# Saved data entries
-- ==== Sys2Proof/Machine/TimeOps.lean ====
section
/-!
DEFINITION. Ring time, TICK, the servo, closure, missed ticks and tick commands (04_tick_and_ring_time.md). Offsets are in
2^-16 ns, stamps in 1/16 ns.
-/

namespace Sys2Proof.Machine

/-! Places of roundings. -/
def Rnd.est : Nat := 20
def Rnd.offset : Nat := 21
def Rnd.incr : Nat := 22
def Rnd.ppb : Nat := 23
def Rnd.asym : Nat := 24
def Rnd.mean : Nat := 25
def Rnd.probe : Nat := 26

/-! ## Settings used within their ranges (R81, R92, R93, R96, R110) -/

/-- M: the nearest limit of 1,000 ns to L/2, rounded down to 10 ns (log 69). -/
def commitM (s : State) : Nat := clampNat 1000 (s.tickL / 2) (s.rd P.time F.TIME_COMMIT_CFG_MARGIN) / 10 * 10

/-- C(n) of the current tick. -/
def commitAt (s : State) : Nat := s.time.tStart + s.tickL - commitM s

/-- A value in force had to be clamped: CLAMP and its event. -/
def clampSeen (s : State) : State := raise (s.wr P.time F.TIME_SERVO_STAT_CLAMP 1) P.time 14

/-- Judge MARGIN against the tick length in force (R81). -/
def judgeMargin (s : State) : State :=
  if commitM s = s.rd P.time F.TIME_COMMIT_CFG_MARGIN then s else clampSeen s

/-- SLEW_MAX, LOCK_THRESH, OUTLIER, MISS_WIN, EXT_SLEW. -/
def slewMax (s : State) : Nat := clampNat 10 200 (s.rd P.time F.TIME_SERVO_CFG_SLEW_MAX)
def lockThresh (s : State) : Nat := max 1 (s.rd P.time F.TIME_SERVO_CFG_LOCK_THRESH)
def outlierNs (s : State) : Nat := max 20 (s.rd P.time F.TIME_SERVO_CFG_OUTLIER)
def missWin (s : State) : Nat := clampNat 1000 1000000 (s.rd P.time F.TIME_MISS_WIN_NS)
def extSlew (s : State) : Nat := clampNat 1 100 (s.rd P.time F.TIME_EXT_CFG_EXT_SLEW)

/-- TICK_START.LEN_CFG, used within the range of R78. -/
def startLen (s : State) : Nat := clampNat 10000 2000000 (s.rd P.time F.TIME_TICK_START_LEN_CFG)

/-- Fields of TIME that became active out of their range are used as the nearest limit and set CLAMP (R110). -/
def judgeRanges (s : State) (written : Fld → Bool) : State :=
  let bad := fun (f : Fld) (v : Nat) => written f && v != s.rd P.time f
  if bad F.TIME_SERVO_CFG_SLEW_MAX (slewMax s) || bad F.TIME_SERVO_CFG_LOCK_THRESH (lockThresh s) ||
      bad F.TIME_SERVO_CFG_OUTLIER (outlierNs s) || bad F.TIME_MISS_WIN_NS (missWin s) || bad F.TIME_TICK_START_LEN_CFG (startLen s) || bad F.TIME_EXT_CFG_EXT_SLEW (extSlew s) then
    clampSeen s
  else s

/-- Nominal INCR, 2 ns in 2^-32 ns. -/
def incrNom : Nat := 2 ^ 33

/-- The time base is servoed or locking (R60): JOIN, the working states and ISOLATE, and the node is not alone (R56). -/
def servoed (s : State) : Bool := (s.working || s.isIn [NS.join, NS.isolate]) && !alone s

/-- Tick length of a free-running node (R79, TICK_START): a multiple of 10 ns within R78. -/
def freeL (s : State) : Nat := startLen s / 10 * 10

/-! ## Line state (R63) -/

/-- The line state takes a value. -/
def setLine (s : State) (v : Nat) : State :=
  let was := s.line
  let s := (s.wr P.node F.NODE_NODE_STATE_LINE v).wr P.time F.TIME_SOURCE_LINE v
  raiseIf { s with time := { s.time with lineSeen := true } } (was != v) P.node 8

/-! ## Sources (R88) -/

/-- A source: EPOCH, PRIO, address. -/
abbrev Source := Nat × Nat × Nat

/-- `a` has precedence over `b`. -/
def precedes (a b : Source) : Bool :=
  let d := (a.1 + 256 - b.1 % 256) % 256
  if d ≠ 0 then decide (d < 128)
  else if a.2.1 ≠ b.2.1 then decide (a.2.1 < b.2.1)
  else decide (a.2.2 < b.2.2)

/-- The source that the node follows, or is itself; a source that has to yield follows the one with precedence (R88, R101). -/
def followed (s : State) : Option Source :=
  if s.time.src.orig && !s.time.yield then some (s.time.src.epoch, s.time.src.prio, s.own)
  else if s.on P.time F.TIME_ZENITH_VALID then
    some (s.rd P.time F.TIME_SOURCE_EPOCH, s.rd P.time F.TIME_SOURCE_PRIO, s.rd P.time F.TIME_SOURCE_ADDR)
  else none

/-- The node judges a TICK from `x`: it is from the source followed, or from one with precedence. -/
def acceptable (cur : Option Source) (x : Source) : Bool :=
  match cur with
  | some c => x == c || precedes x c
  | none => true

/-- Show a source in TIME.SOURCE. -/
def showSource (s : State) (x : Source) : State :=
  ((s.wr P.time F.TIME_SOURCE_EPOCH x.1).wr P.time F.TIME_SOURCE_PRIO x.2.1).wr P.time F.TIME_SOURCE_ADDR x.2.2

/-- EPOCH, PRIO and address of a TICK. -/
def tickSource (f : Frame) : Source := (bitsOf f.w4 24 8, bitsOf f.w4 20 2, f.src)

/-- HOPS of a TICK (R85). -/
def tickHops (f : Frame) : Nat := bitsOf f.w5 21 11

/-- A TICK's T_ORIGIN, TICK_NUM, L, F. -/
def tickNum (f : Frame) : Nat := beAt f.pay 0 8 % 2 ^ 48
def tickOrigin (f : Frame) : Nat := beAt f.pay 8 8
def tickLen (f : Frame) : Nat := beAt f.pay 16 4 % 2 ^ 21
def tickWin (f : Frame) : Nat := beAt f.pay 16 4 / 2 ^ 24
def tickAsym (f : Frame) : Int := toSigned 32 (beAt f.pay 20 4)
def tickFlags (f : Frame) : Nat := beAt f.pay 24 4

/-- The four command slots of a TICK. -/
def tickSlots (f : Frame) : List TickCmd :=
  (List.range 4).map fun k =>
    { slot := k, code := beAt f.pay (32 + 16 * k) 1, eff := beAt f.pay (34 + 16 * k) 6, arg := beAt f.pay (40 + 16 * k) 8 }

# DIRECTIONS
Render the whole set of entries again, exactly as given.

# ANSWER AREA
-- ==== Sys2Proof/Machine/TimeOps.lean ====
section
/-!
DEFINITION. Ring time, TICK, the servo, closure, missed ticks and tick commands (04_tick_and_ring_time.md). Offsets are in
2^-16 ns, stamps in 1/16 ns.
-/

namespace Sys2Proof.Machine

/-! Places of roundings. -/
def Rnd.est : Nat := 20
def Rnd.offset : Nat := 21
def Rnd.incr : Nat := 22
def Rnd.ppb : Nat := 23
def Rnd.asym : Nat := 24
def Rnd.mean : Nat := 25
def Rnd.probe : Nat := 26

/-! ## Settings used within their ranges (R81, R92, R93, R96, R110) -/

/-- M: the nearest limit of 1,000 ns to L/2, rounded down to 10 ns (log 69). -/
def commitM (s : State) : Nat := clampNat 1000 (s.tickL / 2) (s.rd P.time F.TIME_COMMIT_CFG_MARGIN) / 10 * 10

/-- C(n) of the current tick. -/
def commitAt (s : State) : Nat := s.time.tStart + s.tickL - commitM s

/-- A value in force had to be clamped: CLAMP and its event. -/
def clampSeen (s : State) : State := raise (s.wr P.time F.TIME_SERVO_STAT_CLAMP 1) P.time 14

/-- Judge MARGIN against the tick length in force (R81). -/
def judgeMargin (s : State) : State :=
  if commitM s = s.rd P.time F.TIME_COMMIT_CFG_MARGIN then s else clampSeen s

/-- SLEW_MAX, LOCK_THRESH, OUTLIER, MISS_WIN, EXT_SLEW. -/
def slewMax (s : State) : Nat := clampNat 10 200 (s.rd P.time F.TIME_SERVO_CFG_SLEW_MAX)
def lockThresh (s : State) : Nat := max 1 (s.rd P.time F.TIME_SERVO_CFG_LOCK_THRESH)
def outlierNs (s : State) : Nat := max 20 (s.rd P.time F.TIME_SERVO_CFG_OUTLIER)
def missWin (s : State) : Nat := clampNat 1000 1000000 (s.rd P.time F.TIME_MISS_WIN_NS)
def extSlew (s : State) : Nat := clampNat 1 100 (s.rd P.time F.TIME_EXT_CFG_EXT_SLEW)

/-- TICK_START.LEN_CFG, used within the range of R78. -/
def startLen (s : State) : Nat := clampNat 10000 2000000 (s.rd P.time F.TIME_TICK_START_LEN_CFG)

/-- Fields of TIME that became active out of their range are used as the nearest limit and set CLAMP (R110). -/
def judgeRanges (s : State) (written : Fld → Bool) : State :=
  let bad := fun (f : Fld) (v : Nat) => written f && v != s.rd P.time f
  if bad F.TIME_SERVO_CFG_SLEW_MAX (slewMax s) || bad F.TIME_SERVO_CFG_LOCK_THRESH (lockThresh s) ||
      bad F.TIME_SERVO_CFG_OUTLIER (outlierNs s) || bad F.TIME_MISS_WIN_NS (missWin s) || bad F.TIME_TICK_START_LEN_CFG (startLen s) || bad F.TIME_EXT_CFG_EXT_SLEW (extSlew s) then
    clampSeen s
  else s

/-- Nominal INCR, 2 ns in 2^-32 ns. -/
def incrNom : Nat := 2 ^ 33

/-- The time base is servoed or locking (R60): JOIN, the working states and ISOLATE, and the node is not alone (R56). -/
def servoed (s : State) : Bool := (s.working || s.isIn [NS.join, NS.isolate]) && !alone s

/-- Tick length of a free-running node (R79, TICK_START): a multiple of 10 ns within R78. -/
def freeL (s : State) : Nat := startLen s / 10 * 10

/-! ## Line state (R63) -/

/-- The line state takes a value. -/
def setLine (s : State) (v : Nat) : State :=
  let was := s.line
  let s := (s.wr P.node F.NODE_NODE_STATE_LINE v).wr P.time F.TIME_SOURCE_LINE v
  raiseIf { s with time := { s.time with lineSeen := true } } (was != v) P.node 8

/-! ## Sources (R88) -/

/-- A source: EPOCH, PRIO, address. -/
abbrev Source := Nat × Nat × Nat

/-- `a` has precedence over `b`. -/
def precedes (a b : Source) : Bool :=
  let d := (a.1 + 256 - b.1 % 256) % 256
  if d ≠ 0 then decide (d < 128)
  else if a.2.1 ≠ b.2.1 then decide (a.2.1 < b.2.1)
  else decide (a.2.2 < b.2.2)

/-- The source that the node follows, or is itself; a source that has to yield follows the one with precedence (R88, R101). -/
def followed (s : State) : Option Source :=
  if s.time.src.orig && !s.time.yield then some (s.time.src.epoch, s.time.src.prio, s.own)
  else if s.on P.time F.TIME_ZENITH_VALID then
    some (s.rd P.time F.TIME_SOURCE_EPOCH, s.rd P.time F.TIME_SOURCE_PRIO, s.rd P.time F.TIME_SOURCE_ADDR)
  else none

/-- The node judges a TICK from `x`: it is from the source followed, or from one with precedence. -/
def acceptable (cur : Option Source) (x : Source) : Bool :=
  match cur with
  | some c => x == c || precedes x c
  | none => true

/-- Show a source in TIME.SOURCE. -/
def showSource (s : State) (x : Source) : State :=
  ((s.wr P.time F.TIME_SOURCE_EPOCH x.1).wr P.time F.TIME_SOURCE_PRIO x.2.1).wr P.time F.TIME_SOURCE_ADDR x.2.2

/-- EPOCH, PRIO and address of a TICK. -/
def tickSource (f : Frame) : Source := (bitsOf f.w4 24 8, bitsOf f.w4 20 2, f.src)

/-- HOPS of a TICK (R85). -/
def tickHops (f : Frame) : Nat := bitsOf f.w5 21 11

/-- A TICK's T_ORIGIN, TICK_NUM, L, F. -/
def tickNum (f : Frame) : Nat := beAt f.pay 0 8 % 2 ^ 48
def tickOrigin (f : Frame) : Nat := beAt f.pay 8 8
def tickLen (f : Frame) : Nat := beAt f.pay 16 4 % 2 ^ 21
def tickWin (f : Frame) : Nat := beAt f.pay 16 4 / 2 ^ 24
def tickAsym (f : Frame) : Int := toSigned 32 (beAt f.pay 20 4)
def tickFlags (f : Frame) : Nat := beAt f.pay 24 4

/-- The four command slots of a TICK. -/
def tickSlots (f : Frame) : List TickCmd :=
  (List.range 4).map fun k =>
    { slot := k, code := beAt f.pay (32 + 16 * k) 1, eff := beAt f.pay (34 + 16 * k) 6, arg := beAt f.pay (40 + 16 * k) 8 }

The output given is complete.